[Collected data entries]
-- ==== Sys2Proof/Laws/PerInstr.lean ====
section
/-! SUPPORT. Decoding what an instruction encodes to gives the instruction back: the statement of one instruction, and its
lemma for every constructor. -/

namespace Sys2Proof.Laws

-- One proof at a time: a thread for each would pass the limit of memory.
set_option Elab.async false

/-- Decoding the word of a well-formed instruction gives the instruction. -/
def RoundTrip.Statement (i : Instr) : Prop := ∀ w : Word, i.wf = true → encode i = some w → decode w = .ok i

theorem RoundTrip.add (d : GReg) (a : GReg) (b : GReg) (la : Bool) (lb : Bool) (st : BitVec 2) : RoundTrip.Statement (.add d a b la lb st) := by
  intro wd h he
  obtain ⟨num, hd, hf⟩ := word_of (l := [(0, 7, 0), (7, 2, st.toNat), (9, 1, lb.toNat), (10, 1, la.toNat), (11, 5, b.toNat), (16, 5, a.toNat), (21, 5, d.toNat), (26, 6, 1)]) he
    (.lit rfl <| .val st rfl <| .flag lb rfl <| .flag la rfl <| .val b rfl <| .val a rfl <| .val d rfl <| .lit rfl <| .done rfl)
    (show _ = enc1 0x04000000 d a b la lb st from rfl) (by simp only [packs]; omega)
  rw [hd, decodeNat, hf 26 6 1 rfl]
  show decodeInt num = _
  rw [decodeInt, hf 0 7 0 rfl]
  show form _ _ _ _ _ _ = _
  rw [bf_of hf 21 d rfl, bf_of hf 16 a rfl, bf_of hf 11 b rfl, flag_of hf 10 la rfl, flag_of hf 9 lb rfl, bf_of hf 7 st rfl]
  exact form_ok trivial trivial trivial (parity_at hf rfl rfl (h))

theorem RoundTrip.sub (d : GReg) (a : GReg) (b : GReg) (la : Bool) (lb : Bool) (st : BitVec 2) : RoundTrip.Statement (.sub d a b la lb st) := by
  intro wd h he
  obtain ⟨num, hd, hf⟩ := word_of (l := [(0, 7, 1), (7, 2, st.toNat), (9, 1, lb.toNat), (10, 1, la.toNat), (11, 5, b.toNat), (16, 5, a.toNat), (21, 5, d.toNat), (26, 6, 1)]) he
    (.lit rfl <| .val st rfl <| .flag lb rfl <| .flag la rfl <| .val b rfl <| .val a rfl <| .val d rfl <| .lit rfl <| .done rfl)
    (show _ = enc1 0x04000001 d a b la lb st from rfl) (by simp only [packs]; omega)
  rw [hd, decodeNat, hf 26 6 1 rfl]
  show decodeInt num = _
  rw [decodeInt, hf 0 7 1 rfl]
  show form _ _ _ _ _ _ = _
  rw [bf_of hf 21 d rfl, bf_of hf 16 a rfl, bf_of hf 11 b rfl, flag_of hf 10 la rfl, flag_of hf 9 lb rfl, bf_of hf 7 st rfl]
  exact form_ok trivial trivial trivial (parity_at hf rfl rfl (h))

theorem RoundTrip.and (d : GReg) (a : GReg) (b : GReg) (la : Bool) (lb : Bool) (st : BitVec 2) : RoundTrip.Statement (.and d a b la lb st) := by
  intro wd h he
  obtain ⟨num, hd, hf⟩ := word_of (l := [(0, 7, 2), (7, 2, st.toNat), (9, 1, lb.toNat), (10, 1, la.toNat), (11, 5, b.toNat), (16, 5, a.toNat), (21, 5, d.toNat), (26, 6, 1)]) he
    (.lit rfl <| .val st rfl <| .flag lb rfl <| .flag la rfl <| .val b rfl <| .val a rfl <| .val d rfl <| .lit rfl <| .done rfl)
    (show _ = enc1 0x04000002 d a b la lb st from rfl) (by simp only [packs]; omega)
  rw [hd, decodeNat, hf 26 6 1 rfl]
  show decodeInt num = _
  rw [decodeInt, hf 0 7 2 rfl]
  show form _ _ _ _ _ _ = _
  rw [bf_of hf 21 d rfl, bf_of hf 16 a rfl, bf_of hf 11 b rfl, flag_of hf 10 la rfl, flag_of hf 9 lb rfl, bf_of hf 7 st rfl]
  exact form_ok trivial trivial trivial (parity_at hf rfl rfl (h))

theorem RoundTrip.andn (d : GReg) (a : GReg) (b : GReg) (la : Bool) (lb : Bool) (st : BitVec 2) : RoundTrip.Statement (.andn d a b la lb st) := by
  intro wd h he
  obtain ⟨num, hd, hf⟩ := word_of (l := [(0, 7, 3), (7, 2, st.toNat), (9, 1, lb.toNat), (10, 1, la.toNat), (11, 5, b.toNat), (16, 5, a.toNat), (21, 5, d.toNat), (26, 6, 1)]) he
    (.lit rfl <| .val st rfl <| .flag lb rfl <| .flag la rfl <| .val b rfl <| .val a rfl <| .val d rfl <| .lit rfl <| .done rfl)
    (show _ = enc1 0x04000003 d a b la lb st from rfl) (by simp only [packs]; omega)
  rw [hd, decodeNat, hf 26 6 1 rfl]
  show decodeInt num = _
  rw [decodeInt, hf 0 7 3 rfl]
  show form _ _ _ _ _ _ = _
  rw [bf_of hf 21 d rfl, bf_of hf 16 a rfl, bf_of hf 11 b rfl, flag_of hf 10 la rfl, flag_of hf 9 lb rfl, bf_of hf 7 st rfl]
  exact form_ok trivial trivial trivial (parity_at hf rfl rfl (h))

theorem RoundTrip.or (d : GReg) (a : GReg) (b : GReg) (la : Bool) (lb : Bool) (st : BitVec 2) : RoundTrip.Statement (.or d a b la lb st) := by
  intro wd h he
  obtain ⟨num, hd, hf⟩ := word_of (l := [(0, 7, 4), (7, 2, st.toNat), (9, 1, lb.toNat), (10, 1, la.toNat), (11, 5, b.toNat), (16, 5, a.toNat), (21, 5, d.toNat), (26, 6, 1)]) he
    (.lit rfl <| .val st rfl <| .flag lb rfl <| .flag la rfl <| .val b rfl <| .val a rfl <| .val d rfl <| .lit rfl <| .done rfl)
    (show _ = enc1 0x04000004 d a b la lb st from rfl) (by simp only [packs]; omega)
  rw [hd, decodeNat, hf 26 6 1 rfl]
  show decodeInt num = _
  rw [decodeInt, hf 0 7 4 rfl]
  show form _ _ _ _ _ _ = _
  rw [bf_of hf 21 d rfl, bf_of hf 16 a rfl, bf_of hf 11 b rfl, flag_of hf 10 la rfl, flag_of hf 9 lb rfl, bf_of hf 7 st rfl]
  exact form_ok trivial trivial trivial (parity_at hf rfl rfl (h))

theorem RoundTrip.orn (d : GReg) (a : GReg) (b : GReg) (la : Bool) (lb : Bool) (st : BitVec 2) : RoundTrip.Statement (.orn d a b la lb st) := by
  intro wd h he
  obtain ⟨num, hd, hf⟩ := word_of (l := [(0, 7, 5), (7, 2, st.toNat), (9, 1, lb.toNat), (10, 1, la.toNat), (11, 5, b.toNat), (16, 5, a.toNat), (21, 5, d.toNat), (26, 6, 1)]) he
    (.lit rfl <| .val st rfl <| .flag lb rfl <| .flag la rfl <| .val b rfl <| .val a rfl <| .val d rfl <| .lit rfl <| .done rfl)
    (show _ = enc1 0x04000005 d a b la lb st from rfl) (by simp only [packs]; omega)
  rw [hd, decodeNat, hf 26 6 1 rfl]
  show decodeInt num = _
  rw [decodeInt, hf 0 7 5 rfl]
  show form _ _ _ _ _ _ = _
  rw [bf_of hf 21 d rfl, bf_of hf 16 a rfl, bf_of hf 11 b rfl, flag_of hf 10 la rfl, flag_of hf 9 lb rfl, bf_of hf 7 st rfl]
  exact form_ok trivial trivial trivial (parity_at hf rfl rfl (h))

theorem RoundTrip.xor (d : GReg) (a : GReg) (b : GReg) (la : Bool) (lb : Bool) (st : BitVec 2) : RoundTrip.Statement (.xor d a b la lb st) := by
  intro wd h he
  obtain ⟨num, hd, hf⟩ := word_of (l := [(0, 7, 6), (7, 2, st.toNat), (9, 1, lb.toNat), (10, 1, la.toNat), (11, 5, b.toNat), (16, 5, a.toNat), (21, 5, d.toNat), (26, 6, 1)]) he
    (.lit rfl <| .val st rfl <| .flag lb rfl <| .flag la rfl <| .val b rfl <| .val a rfl <| .val d rfl <| .lit rfl <| .done rfl)
    (show _ = enc1 0x04000006 d a b la lb st from rfl) (by simp only [packs]; omega)
  rw [hd, decodeNat, hf 26 6 1 rfl]
  show decodeInt num = _
  rw [decodeInt, hf 0 7 6 rfl]
  show form _ _ _ _ _ _ = _
  rw [bf_of hf 21 d rfl, bf_of hf 16 a rfl, bf_of hf 11 b rfl, flag_of hf 10 la rfl, flag_of hf 9 lb rfl, bf_of hf 7 st rfl]
  exact form_ok trivial trivial trivial (parity_at hf rfl rfl (h))

theorem RoundTrip.xnor (d : GReg) (a : GReg) (b : GReg) (la : Bool) (lb : Bool) (st : BitVec 2) : RoundTrip.Statement (.xnor d a b la lb st) := by
  intro wd h he
  obtain ⟨num, hd, hf⟩ := word_of (l := [(0, 7, 7), (7, 2, st.toNat), (9, 1, lb.toNat), (10, 1, la.toNat), (11, 5, b.toNat), (16, 5, a.toNat), (21, 5, d.toNat), (26, 6, 1)]) he
    (.lit rfl <| .val st rfl <| .flag lb rfl <| .flag la rfl <| .val b rfl <| .val a rfl <| .val d rfl <| .lit rfl <| .done rfl)
    (show _ = enc1 0x04000007 d a b la lb st from rfl) (by simp only [packs]; omega)
  rw [hd, decodeNat, hf 26 6 1 rfl]
  show decodeInt num = _
  rw [decodeInt, hf 0 7 7 rfl]
  show form _ _ _ _ _ _ = _
  rw [bf_of hf 21 d rfl, bf_of hf 16 a rfl, bf_of hf 11 b rfl, flag_of hf 10 la rfl, flag_of hf 9 lb rfl, bf_of hf 7 st rfl]
  exact form_ok trivial trivial trivial (parity_at hf rfl rfl (h))

theorem RoundTrip.shl (d : GReg) (a : GReg) (b : GReg) (la : Bool) (lb : Bool) (st : BitVec 2) : RoundTrip.Statement (.shl d a b la lb st) := by
  intro wd h he
  obtain ⟨num, hd, hf⟩ := word_of (l := [(0, 7, 8), (7, 2, st.toNat), (9, 1, lb.toNat), (10, 1, la.toNat), (11, 5, b.toNat), (16, 5, a.toNat), (21, 5, d.toNat), (26, 6, 1)]) he
    (.lit rfl <| .val st rfl <| .flag lb rfl <| .flag la rfl <| .val b rfl <| .val a rfl <| .val d rfl <| .lit rfl <| .done rfl)
    (show _ = enc1 0x04000008 d a b la lb st from rfl) (by simp only [packs]; omega)
  rw [hd, decodeNat, hf 26 6 1 rfl]
  show decodeInt num = _
  rw [decodeInt, hf 0 7 8 rfl]
  show form _ _ _ _ _ _ = _
  rw [bf_of hf 21 d rfl, bf_of hf 16 a rfl, bf_of hf 11 b rfl, flag_of hf 10 la rfl, flag_of hf 9 lb rfl, bf_of hf 7 st rfl]
  exact form_ok trivial trivial trivial (parity_at hf rfl rfl (h))

theorem RoundTrip.shr (d : GReg) (a : GReg) (b : GReg) (la : Bool) (lb : Bool) (st : BitVec 2) : RoundTrip.Statement (.shr d a b la lb st) := by
  intro wd h he
  obtain ⟨num, hd, hf⟩ := word_of (l := [(0, 7, 9), (7, 2, st.toNat), (9, 1, lb.toNat), (10, 1, la.toNat), (11, 5, b.toNat), (16, 5, a.toNat), (21, 5, d.toNat), (26, 6, 1)]) he
    (.lit rfl <| .val st rfl <| .flag lb rfl <| .flag la rfl <| .val b rfl <| .val a rfl <| .val d rfl <| .lit rfl <| .done rfl)
    (show _ = enc1 0x04000009 d a b la lb st from rfl) (by simp only [packs]; omega)
  rw [hd, decodeNat, hf 26 6 1 rfl]
  show decodeInt num = _
  rw [decodeInt, hf 0 7 9 rfl]
  show form _ _ _ _ _ _ = _
  rw [bf_of hf 21 d rfl, bf_of hf 16 a rfl, bf_of hf 11 b rfl, flag_of hf 10 la rfl, flag_of hf 9 lb rfl, bf_of hf 7 st rfl]
  exact form_ok trivial trivial trivial (parity_at hf rfl rfl (h))

theorem RoundTrip.sha (d : GReg) (a : GReg) (b : GReg) (la : Bool) (lb : Bool) (st : BitVec 2) : RoundTrip.Statement (.sha d a b la lb st) := by
  intro wd h he
  obtain ⟨num, hd, hf⟩ := word_of (l := [(0, 7, 10), (7, 2, st.toNat), (9, 1, lb.toNat), (10, 1, la.toNat), (11, 5, b.toNat), (16, 5, a.toNat), (21, 5, d.toNat), (26, 6, 1)]) he
    (.lit rfl <| .val st rfl <| .flag lb rfl <| .flag la rfl <| .val b rfl <| .val a rfl <| .val d rfl <| .lit rfl <| .done rfl)
    (show _ = enc1 0x0400000A d a b la lb st from rfl) (by simp only [packs]; omega)
  rw [hd, decodeNat, hf 26 6 1 rfl]
  show decodeInt num = _
  rw [decodeInt, hf 0 7 10 rfl]
  show form _ _ _ _ _ _ = _
  rw [bf_of hf 21 d rfl, bf_of hf 16 a rfl, bf_of hf 11 b rfl, flag_of hf 10 la rfl, flag_of hf 9 lb rfl, bf_of hf 7 st rfl]
  exact form_ok trivial trivial trivial (parity_at hf rfl rfl (h))

theorem RoundTrip.rotl (d : GReg) (a : GReg) (b : GReg) (la : Bool) (lb : Bool) (st : BitVec 2) : RoundTrip.Statement (.rotl d a b la lb st) := by
  intro wd h he
  obtain ⟨num, hd, hf⟩ := word_of (l := [(0, 7, 11), (7, 2, st.toNat), (9, 1, lb.toNat), (10, 1, la.toNat), (11, 5, b.toNat), (16, 5, a.toNat), (21, 5, d.toNat), (26, 6, 1)]) he
    (.lit rfl <| .val st rfl <| .flag lb rfl <| .flag la rfl <| .val b rfl <| .val a rfl <| .val d rfl <| .lit rfl <| .done rfl)
    (show _ = enc1 0x0400000B d a b la lb st from rfl) (by simp only [packs]; omega)
  rw [hd, decodeNat, hf 26 6 1 rfl]
  show decodeInt num = _
  rw [decodeInt, hf 0 7 11 rfl]
  show form _ _ _ _ _ _ = _
  rw [bf_of hf 21 d rfl, bf_of hf 16 a rfl, bf_of hf 11 b rfl, flag_of hf 10 la rfl, flag_of hf 9 lb rfl, bf_of hf 7 st rfl]
  exact form_ok trivial trivial trivial (parity_at hf rfl rfl (h))

theorem RoundTrip.mins (d : GReg) (a : GReg) (b : GReg) (la : Bool) (lb : Bool) (st : BitVec 2) : RoundTrip.Statement (.mins d a b la lb st) := by
  intro wd h he
  obtain ⟨num, hd, hf⟩ := word_of (l := [(0, 7, 12), (7, 2, st.toNat), (9, 1, lb.toNat), (10, 1, la.toNat), (11, 5, b.toNat), (16, 5, a.toNat), (21, 5, d.toNat), (26, 6, 1)]) he
    (.lit rfl <| .val st rfl <| .flag lb rfl <| .flag la rfl <| .val b rfl <| .val a rfl <| .val d rfl <| .lit rfl <| .done rfl)
    (show _ = enc1 0x0400000C d a b la lb st from rfl) (by simp only [packs]; omega)
  rw [hd, decodeNat, hf 26 6 1 rfl]
  show decodeInt num = _
  rw [decodeInt, hf 0 7 12 rfl]
  show form _ _ _ _ _ _ = _
  rw [bf_of hf 21 d rfl, bf_of hf 16 a rfl, bf_of hf 11 b rfl, flag_of hf 10 la rfl, flag_of hf 9 lb rfl, bf_of hf 7 st rfl]
  exact form_ok trivial trivial trivial (parity_at hf rfl rfl (h))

■ EXERCISE
Identify the lines above with the word "Decoding". Copy them.

■ REPLY
/-! SUPPORT. Decoding what an instruction encodes to gives the instruction back: the statement of one instruction, and its
/-- Decoding the word of a well-formed instruction gives the instruction. -/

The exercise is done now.